Task details: When you output the entries, begin with the first line and end with the line containing "let s2 := if", keeping each line exactly as it is.

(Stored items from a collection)
----------
/-- Retires an LS card: its writes become visible; an uncorrectable lane-store word ends it as R84 says, and an uncorrectable
pool word that LS_PUT reads ends it too (R102). LS_PUT makes the lane store differ from its source (R94). -/
def retireLs (cl u : Nat) (r : Run) (poolBad : Bool) (s : State) : State :=
  if r.status = .ckStoreUncorrectable then storeFault cl u r s
  else if poolBad && decide (r.card.opcode = 13) then endLane cl u r.unflagged .poolUncorrectable s
  else
    let s1 := putMem r.writes (modCl cl (fun c => creditQ u { c with runs := tabDel u c.runs }) s)
    let s2 := if r.card.opcode = 13 then modUnit (ownUnit s1 cl u) (fun x => { x with written := true, source := .changed, wfmt := 5 }) s1 else s1
    settle cl ⟨r.card, r.ord⟩ (r.report .ok u) s2

/-! ## The schedule table (R305, R306) -/

/-- R306 for one curve. -/
def atStep (pts : List (Nat × W32 × W32)) (t : Nat) (val : Nat × W32 × W32 → W32) : W32 :=
  match pts with
  | [] => 0#32
  | p0 :: _ =>
    let z := pts.getLast?.getD p0
    if t ≤ p0.1 then val p0
    else if z.1 ≤ t then val z
    else
      let i := (pts.filter fun p => decide (p.1 ≤ t)).length - 1
      let a := pts.getD i p0
      let b := pts.getD (i + 1) p0
      fFma (fSub (val b) (val a)) (fDiv (fOfNat (t - a.1)) (fOfNat (b.1 - a.1))) (val a)

/-- Re-evaluates LR_NOW and WD_NOW at the group's T. -/
def Group.eval (g : Group) : Group := { g with lr := atStep g.points g.t (·.2.1), wd := atStep g.points g.t (·.2.2) }

/-- The records of the groups, the first point of each given (R305). -/
def groupBytes : Nat → List Group → List Byte
  | _, [] => []
  | first, g :: t =>
    w64Bytes [BitVec.ofNat 64 (g.t % 2 ^ 32 + (if g.frozen then 2 ^ 32 else 0) + (if g.tMax then 2 ^ 33 else 0)),
        BitVec.ofNat 64 (g.lr.toNat + g.wd.toNat * 2 ^ 32), BitVec.ofNat 64 (first % 4096 + g.points.length * 2 ^ 12)]
      ++ List.replicate 40 0#8 ++ groupBytes (first + g.points.length) t

/-- The schedule table (R305). -/
def schedBytes (u : UpdSt) : List Byte :=
  w64Bytes [BitVec.ofNat 64 (u.groups.length + u.clip.toNat * 2 ^ 32)] ++ List.replicate 56 0#8 ++ groupBytes 0 u.groups
    ++ u.groups.flatMap fun g => g.points.flatMap fun p =>
      w64Bytes [BitVec.ofNat 64 (p.1 % 2 ^ 32), BitVec.ofNat 64 (p.2.1.toNat + p.2.2.toNat * 2 ^ 32)]

/-- Rewrites every copy of the schedule table of this package (R305). -/
def writeSched (j : Nat) (s : State) : State :=
  match updOf s j with
  | none => s
  | some u => forEach u.sched (fun d t => writePlace d.2.1 d.2.2 0 (schedBytes u) t) s

/-! ## The step advance (R307, R308) -/

/-- Clusters of this package that own update tiles of a job. -/
def localOwners (s : State) (j : Nat) : List Nat :=
  match getJob s j, updOf s j with
  | some x, some u => (u.owners.filter fun o => decide (o.2.2 / 2048 = x.rank)).foldl (fun l o => setIns (o.2.2 % 2048) l) []
  | _, _ => []

/-- Packages that own update tiles of a job. -/
def ownerPkgs (s : State) (j : Nat) : List Nat :=
  match getJob s j, updOf s j with
  | some x, some u => u.owners.foldl (fun l o => setIns (x.packages.getD (o.2.2 / 2048) 0) l) []
  | _, _ => []

/-- Every owner cluster of this package has retired UPD_DONE. -/
def localDone (s : State) (j : Nat) : Bool := (localOwners s j).all fun cl => (getCl s cl).updDone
----------
The answer:
/-- Retires an LS card: its writes become visible; an uncorrectable lane-store word ends it as R84 says, and an uncorrectable
pool word that LS_PUT reads ends it too (R102). LS_PUT makes the lane store differ from its source (R94). -/
def retireLs (cl u : Nat) (r : Run) (poolBad : Bool) (s : State) : State :=
  if r.status = .ckStoreUncorrectable then storeFault cl u r s
  else if poolBad && decide (r.card.opcode = 13) then endLane cl u r.unflagged .poolUncorrectable s
  else
    let s1 := putMem r.writes (modCl cl (fun c => creditQ u { c with runs := tabDel u c.runs }) s)
    let s2 := if r.card.opcode = 13 then modUnit (ownUnit s1 cl u) (fun x => { x with written := true, source := .changed, wfmt := 5 }) s1 else s1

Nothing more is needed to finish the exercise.